Create a README file in the your directory program/1 that
We have provided a sample README for your reference. Make sure that your README file is structured correctly:
mgricken dmp This is where the readme text starts. |
We do not recommend using separate test data files, but if you do, your test data files must be stored in the programs/1 directory. All JUnit test classes submitted for grading should be compatible with a generic solution that conforms to the public interface defined in the assignment. In other words, we should be able to compile and run your unit tests against a reference solution used for grading, which has the same public interface. Your test classes should be defined in files matching the pattern "*Assign#Test.java", where "#" is the the current assignment number. For example, "MyAssign2Test.java" would be a valid name for Assignment 2 unit tests. If you want to include other tests that you do not want graded (e.g., to test your private interfaces), then simply use a different suffix that "Test" for the test class names (e.g., "Assign1Test#.java"). If you have additional utility classes that are required dependences of your unit test classes, please name those classes using the pattern "*Assign#TestSupport.java", which signals that the class is required to support your unit tests, but is not a unit test class that should be independently launched. You may also include test support files with names matching the pattern "*AssignAllTestSupport.java", which can contain common test support code that can be reused across multiple assignment subissions without needing to rename the file.

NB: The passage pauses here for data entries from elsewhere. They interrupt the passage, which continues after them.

-- ==== Sys2Proof/Machine/RegMap.lean ====
section
/-! DEFINITION. The register catalogue: every register of the spec's tables with its place, width, reset value and
fields, and every field by the name REGISTER.FIELD the spec gives it. Written from the register tables of spec/. -/

namespace Sys2Proof.Machine

/-- Access codes of Table 0.3 (RSV bits are the bits no field names). -/
inductive Acc where
  | ro | rw | rws | w1c | w1s | wo | rc
  deriving DecidableEq, Repr

/-- What a write of a value outside a field's range does: where the field's table states a range, such a write
leaves the field unchanged. `special` fields have a rule of their own (their command decides). -/
inductive WRule where
  | any
  | range (lo hi : Nat)
  | sizeLog
  | special
  deriving DecidableEq, Repr

/-- One field of a register (R3: `hi` and `lo` are bit numbers). -/
structure FieldDef where
  hi : Nat
  lo : Nat
  acc : Acc
  rule : WRule
  deriving DecidableEq, Repr

/-- One register, or `count` registers `stride` bytes apart, of a page type. -/
structure RegDef where
  off : Nat
  stride : Nat
  count : Nat
  wide : Bool
  reset : Nat
  flds : List FieldDef
  deriving DecidableEq, Repr

/-- A field by its place: register offset, stride of its copies, high bit, low bit. -/
structure FRef where
  off : Nat
  stride : Nat
  hi : Nat
  lo : Nat
  deriving DecidableEq, Repr

/-- Page types of Table 2.7, with the device-wide schedule set (Table 5.14), the snapshot set of block 0x60
(Table 18.4) and the instance control page (Table 9.3) as page types of their own. -/
inductive PageKind where
  | glb | clk | rst | pwr | spn | fwd | spl | acc | flt | tru | age | mir | vim | win | vimi
  | cel | buf | sch | qsh | lnk | ffl | ftx | dma | dmac | ttu | pmuc | pmut | pmua
  | hbmc | hbmm | spc | spcs | mgt | mgtm | ic
  deriving DecidableEq, Repr

/-- Field of bits `hi` to `lo` with an access code and no range. -/
def fd (hi lo : Nat) (acc : Acc) : FieldDef := ⟨hi, lo, acc, .any⟩

/-- Field of bits `hi` to `lo` that a write outside `a` to `b` leaves unchanged. -/
def fr (hi lo : Nat) (acc : Acc) (a b : Nat) : FieldDef := ⟨hi, lo, acc, .range a b⟩

/-- The `n` like fields of `w` bits, `bs` bits apart, of a packed register. -/
def packed (n bs w : Nat) (acc : Acc) (rule : WRule) : List FieldDef :=
  (List.range n).map fun j => ⟨bs * j + w - 1, bs * j, acc, rule⟩

/-! ## Fields by name -/

/-! Common header of every page (Table 2.2 to 2.3) -/

def PAGE_ID.TYPE : FRef := ⟨0x0, 0, 31, 16⟩
def PAGE_ID.INDEX : FRef := ⟨0x0, 0, 10, 0⟩
def PAGE_VER.MAJOR : FRef := ⟨0x4, 0, 15, 8⟩
def PAGE_VER.MINOR : FRef := ⟨0x4, 0, 7, 0⟩
def PAGE_CAP.SPECIFIC : FRef := ⟨0x8, 0, 31, 16⟩
def PAGE_CAP.NINT : FRef := ⟨0x8, 0, 15, 8⟩
def PAGE_CAP.NFLT : FRef := ⟨0x8, 0, 7, 0⟩
def PAGE_CTL.INT_DEST : FRef := ⟨0xC, 0, 28, 24⟩
def PAGE_CTL.FORCE_NOESC : FRef := ⟨0xC, 0, 11, 11⟩
def PAGE_CTL.INT_VEC : FRef := ⟨0xC, 0, 10, 0⟩
def PAGE_STS.PRESENT : FRef := ⟨0x10, 0, 31, 31⟩
def PAGE_STS.FLT_PEND : FRef := ⟨0x10, 0, 1, 1⟩
def PAGE_STS.INT_PEND : FRef := ⟨0x10, 0, 0, 0⟩
def PAGE_LOCK.SECURE : FRef := ⟨0x14, 0, 2, 2⟩
def PAGE_LOCK.SEALED : FRef := ⟨0x14, 0, 1, 1⟩
def PAGE_LOCK.LOCK : FRef := ⟨0x14, 0, 0, 0⟩
def FLT_SEV.SEV : FRef := ⟨0x50, 4, 2, 0⟩
def INT_CAUSE.BITS : FRef := ⟨0x20, 0, 31, 0⟩
def INT_MASK.BITS : FRef := ⟨0x24, 0, 31, 0⟩
def INT_FORCE.BITS : FRef := ⟨0x28, 0, 31, 0⟩
def FLT_CAUSE.BITS : FRef := ⟨0x40, 0, 31, 0⟩
def FLT_MASK.BITS : FRef := ⟨0x44, 0, 31, 0⟩
def FLT_FORCE.BITS : FRef := ⟨0x48, 0, 31, 0⟩
def FLT_ACK.BITS : FRef := ⟨0x4C, 0, 31, 0⟩

/-! GLB registers -/

def GLB_CEL_CTL.C3_MODE : FRef := ⟨0x200, 0, 7, 6⟩
def GLB_CEL_CTL.C2_MODE : FRef := ⟨0x200, 0, 5, 4⟩
def GLB_CEL_CTL.C1_MODE : FRef := ⟨0x200, 0, 3, 2⟩
def GLB_CEL_CTL.C0_MODE : FRef := ⟨0x200, 0, 1, 0⟩
def GLB_CEL_STS.OFFHIT : FRef := ⟨0x204, 0, 19, 16⟩
def GLB_CEL_STS.REFUSED : FRef := ⟨0x204, 0, 15, 12⟩
def GLB_CEL_STS.EMPTY : FRef := ⟨0x204, 0, 11, 8⟩
def GLB_CEL_STS.C3_STATE : FRef := ⟨0x204, 0, 7, 6⟩
def GLB_CEL_STS.C2_STATE : FRef := ⟨0x204, 0, 5, 4⟩
def GLB_CEL_STS.C1_STATE : FRef := ⟨0x204, 0, 3, 2⟩
def GLB_CEL_STS.C0_STATE : FRef := ⟨0x204, 0, 1, 0⟩
def GLB_DEV_ID.PART : FRef := ⟨0x80, 0, 31, 16⟩
def GLB_DEV_ID.STEPPING : FRef := ⟨0x80, 0, 15, 8⟩
def GLB_DEV_ID.VARIANT : FRef := ⟨0x80, 0, 7, 0⟩
def GLB_SEAL.SEAL : FRef := ⟨0xC0, 0, 0, 0⟩
def GLB_PEND_SUM.PEND : FRef := ⟨0x400, 4, 31, 0⟩

/-! CLK registers -/

def CLK_STS.PLL_LOCK : FRef := ⟨0x80, 0, 31, 31⟩
def CLK_STS.LOCKED : FRef := ⟨0x80, 0, 30, 30⟩
def CLK_STS.HOLDOVER : FRef := ⟨0x80, 0, 29, 29⟩
def CLK_STS.MIRROR : FRef := ⟨0x80, 0, 28, 28⟩
def CLK_TSRC.MODE : FRef := ⟨0x84, 0, 31, 30⟩
def CLK_TSRC.INT : FRef := ⟨0x84, 0, 23, 16⟩
def CLK_TSRC.PORT : FRef := ⟨0x84, 0, 13, 8⟩
def CLK_GAIN.KP : FRef := ⟨0x88, 0, 23, 16⟩
def CLK_GAIN.KI : FRef := ⟨0x88, 0, 7, 0⟩
def CLK_TRIM.TRIM : FRef := ⟨0x8C, 0, 31, 0⟩
def CLK_THETA.THETA : FRef := ⟨0x90, 0, 63, 0⟩
def CLK_PTM_OFS.OFS : FRef := ⟨0x98, 0, 63, 0⟩
def CLK_CNT.SAMPLES : FRef := ⟨0xA0, 0, 31, 16⟩
def CLK_CNT.STEPS : FRef := ⟨0xA0, 0, 15, 0⟩

/-! RST registers -/

def RST_CMD.WARM : FRef := ⟨0x80, 0, 31, 31⟩
def RST_CMD.MGMT : FRef := ⟨0x80, 0, 30, 30⟩
def RST_PART.GO : FRef := ⟨0x84, 0, 31, 31⟩
def RST_PART.PART : FRef := ⟨0x84, 0, 4, 0⟩
def RST_STS.CAUSE : FRef := ⟨0x88, 0, 31, 28⟩
def RST_STS.AON_KEPT : FRef := ⟨0x88, 0, 27, 27⟩
def RST_STS.WARMS : FRef := ⟨0x88, 0, 15, 8⟩
def RST_STS.MGMTS : FRef := ⟨0x88, 0, 7, 0⟩
def RST_PSTS.BUSY : FRef := ⟨0x100, 4, 31, 31⟩
def RST_PSTS.LOST_POSTED : FRef := ⟨0x100, 4, 23, 0⟩

/-! PWR registers -/

def PWR_GATE.GATE : FRef := ⟨0x80, 4, 31, 0⟩
def PWR_STS.GATED : FRef := ⟨0x90, 4, 31, 0⟩
def PWR_REFUSED.REFUSED : FRef := ⟨0xA0, 4, 31, 0⟩
def PWR_SUPPLY.WARN : FRef := ⟨0xB0, 0, 31, 31⟩
def PWR_SUPPLY.WARNS : FRef := ⟨0xB0, 0, 23, 16⟩
def PWR_SUPPLY.MIN_MV : FRef := ⟨0xB0, 0, 15, 0⟩
def PWR_LEVEL.WARN_MV : FRef := ⟨0xB4, 0, 31, 16⟩
def PWR_LEVEL.RESET_MV : FRef := ⟨0xB4, 0, 15, 0⟩

/-! FWD registers -/

def FWD_CTL.FAB_EN : FRef := ⟨0x80, 0, 8, 8⟩
def FWD_CTL.FDID : FRef := ⟨0x80, 0, 3, 0⟩
def FWD_EPT_IDX.AUTOINC : FRef := ⟨0xA0, 0, 31, 31⟩
def FWD_EPT_IDX.EP : FRef := ⟨0xA0, 0, 11, 0⟩
def FWD_EPT_DATA.KIND : FRef := ⟨0xA4, 0, 31, 28⟩
def FWD_EPT_DATA.PART : FRef := ⟨0xA4, 0, 20, 16⟩
def FWD_EPT_DATA.PORT : FRef := ⟨0xA4, 0, 5, 0⟩
def FWD_FDT.PRI_EN : FRef := ⟨0x100, 4, 31, 31⟩
def FWD_FDT.ALT_EN : FRef := ⟨0x100, 4, 30, 30⟩
def FWD_FDT.ALT : FRef := ⟨0x100, 4, 13, 8⟩
def FWD_FDT.PRI : FRef := ⟨0x100, 4, 5, 0⟩
def FWD_MCG_MASK.PORTS : FRef := ⟨0x200, 16, 63, 0⟩
def FWD_MCG_CTL.EN : FRef := ⟨0x208, 16, 31, 31⟩
def FWD_MCG_CTL.PART : FRef := ⟨0x208, 16, 28, 24⟩
def FWD_MCG_CTL.FDMASK : FRef := ⟨0x208, 16, 15, 0⟩
def FWD_MISS_ADDR.ADDR : FRef := ⟨0x88, 0, 63, 0⟩
def FWD_MISS_INFO.VALID : FRef := ⟨0x90, 0, 31, 31⟩
def FWD_MISS_INFO.PART : FRef := ⟨0x90, 0, 28, 24⟩
def FWD_MISS_INFO.PORT : FRef := ⟨0x90, 0, 21, 16⟩
def FWD_MISS_INFO.CAUSE : FRef := ⟨0x90, 0, 7, 4⟩
def FWD_MISS_INFO.REQ : FRef := ⟨0x90, 0, 3, 0⟩
def FWD_UPIDEM.PARTS : FRef := ⟨0xD8, 0, 23, 0⟩
def FWD_PF_CTL.EN : FRef := ⟨0xD0, 0, 31, 31⟩
def FWD_PF_CTL.HOLD : FRef := ⟨0xD0, 0, 11, 0⟩
def FWD_PF_CNT.HITS : FRef := ⟨0xD4, 0, 31, 16⟩
def FWD_PF_CNT.DISCARDS : FRef := ⟨0xD4, 0, 15, 0⟩
def FWD_REAP_CTL.LIVE_T : FRef := ⟨0xC0, 0, 31, 16⟩
def FWD_REAP_CTL.ORPHAN_T : FRef := ⟨0xC0, 0, 15, 0⟩
def FWD_REAP_CNT0.ORPHAN : FRef := ⟨0xC4, 0, 31, 16⟩
def FWD_REAP_CNT0.LIVE : FRef := ⟨0xC4, 0, 15, 0⟩
def FWD_REAP_CNT1.ORPHAN_CPL : FRef := ⟨0xC8, 0, 31, 16⟩
def FWD_REAP_CNT1.TAG_WAIT : FRef := ⟨0xC8, 0, 15, 0⟩

/-! SPL registers -/

def SPL_CTL.EN : FRef := ⟨0x80, 0, 0, 0⟩
def SPL_QUOTA.UNITS : FRef := ⟨0x90, 4, 6, 0⟩

/-! ACC registers -/

def ACC_BASE.ADDR : FRef := ⟨0x80, 24, 63, 6⟩
def ACC_LIMIT.ADDR : FRef := ⟨0x88, 24, 63, 6⟩
def ACC_LIMIT.ONES : FRef := ⟨0x88, 24, 5, 0⟩
def ACC_RD.EN : FRef := ⟨0x90, 24, 31, 31⟩
def ACC_RD.PARTS : FRef := ⟨0x90, 24, 23, 0⟩
def ACC_WR.PARTS : FRef := ⟨0x94, 24, 23, 0⟩
def ACC_ERR_ADDR0.ADDR : FRef := ⟨0xA00, 0, 63, 0⟩
def ACC_ERR_ADDR1.ADDR : FRef := ⟨0xA08, 0, 63, 0⟩
def ACC_ERR_INFO.VALID : FRef := ⟨0xA10, 0, 31, 31⟩
def ACC_ERR_INFO.PART : FRef := ⟨0xA10, 0, 28, 24⟩
def ACC_ERR_INFO.PORT : FRef := ⟨0xA10, 0, 21, 16⟩
def ACC_ERR_INFO.SLOT : FRef := ⟨0xA10, 0, 14, 8⟩
def ACC_ERR_INFO.CLASS : FRef := ⟨0xA10, 0, 7, 6⟩
def ACC_ERR_INFO.CAUSE : FRef := ⟨0xA10, 0, 5, 4⟩
def ACC_ERR_INFO.REQ : FRef := ⟨0xA10, 0, 3, 0⟩
def ACC_DBG_STS.UNLOCKED : FRef := ⟨0xA20, 0, 31, 31⟩
def ACC_DBG_STS.SECURE_SCOPE : FRef := ⟨0xA20, 0, 30, 30⟩
def ACC_DBG_CNT.DENIED : FRef := ⟨0xA24, 0, 31, 0⟩

/-! FLT registers -/

def FLT_CTL.PIN_MODE : FRef := ⟨0x80, 0, 31, 31⟩
def FLT_CTL.PIN_THR : FRef := ⟨0x80, 0, 30, 28⟩
def FLT_CTL.ESC_HOLD : FRef := ⟨0x80, 0, 15, 0⟩
def FLT_PIN.ASSERTED : FRef := ⟨0x84, 0, 31, 31⟩
def FLT_PIN.OWNED : FRef := ⟨0x84, 0, 30, 30⟩
def FLT_PIN.REARM : FRef := ⟨0x84, 0, 29, 29⟩
def FLT_PIN.DRIVE : FRef := ⟨0x84, 0, 28, 28⟩
def FLT_PIN.PULSE_W : FRef := ⟨0x84, 0, 15, 0⟩
def FLT_STATE.DEV_FATAL : FRef := ⟨0x88, 0, 31, 31⟩
def FLT_STATE.PART_FATAL : FRef := ⟨0x88, 0, 23, 0⟩
def FLT_FIRST_T.TIME : FRef := ⟨0x90, 0, 63, 0⟩
def FLT_FIRST.VALID : FRef := ⟨0x98, 0, 31, 31⟩
def FLT_FIRST.REAL : FRef := ⟨0x98, 0, 30, 30⟩
def FLT_FIRST.FORCED : FRef := ⟨0x98, 0, 29, 29⟩
def FLT_FIRST.ESCALATED : FRef := ⟨0x98, 0, 28, 28⟩
def FLT_FIRST.CLASS : FRef := ⟨0x98, 0, 26, 24⟩
def FLT_FIRST.PART : FRef := ⟨0x98, 0, 20, 16⟩
def FLT_FIRST.SOURCE : FRef := ⟨0x98, 0, 15, 0⟩
def FLT_FL_PTR.WR : FRef := ⟨0xA0, 0, 25, 16⟩
def FLT_FL_PTR.RD : FRef := ⟨0xA0, 0, 9, 0⟩
def FLT_FL_DROP.COUNT : FRef := ⟨0xA4, 0, 31, 0⟩
def FLT_FL_IDX.ENTRY : FRef := ⟨0xA8, 0, 9, 0⟩
def FLT_FL_DATA.WORD : FRef := ⟨0xB0, 4, 31, 0⟩
def FLT_LL_PTR.WR : FRef := ⟨0xC0, 0, 27, 16⟩
def FLT_LL_PTR.RD : FRef := ⟨0xC0, 0, 11, 0⟩
def FLT_LL_DROP.COUNT : FRef := ⟨0xC4, 0, 31, 0⟩
def FLT_LL_IDX.RECORD : FRef := ⟨0xC8, 0, 11, 0⟩
def FLT_LL_SEQ.RSEQ : FRef := ⟨0xCC, 0, 31, 0⟩
def FLT_LL_DATA.WORD : FRef := ⟨0x100, 4, 31, 0⟩
def FLT_CNT.ENTRIES : FRef := ⟨0x180, 4, 31, 0⟩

Each procedure or method in your program should include a short comment stating precisely what it does. For routines that parse a particular form of program phrase, give grammar rules describing that form.
To submit your program, make sure that everything that you want to submit is located in the directory programs/1 and type the command
~comp411/bin/turnin411 1
from within the comp411/programs directory.
The command will inform you whether or not your submission succeeded. Only submit one copy of your program per team. If you need to resubmit an improved version your program, submit it from the same account as the original so that the old version is replaced.
The toString() methods for each AST class effectively provide an unparser for ASts. You can directly compare test input strings and the output AST by unparsing the AST (using toString()). The two strings should match up to differences in whitespace, new lines, and parentheses using for grouping.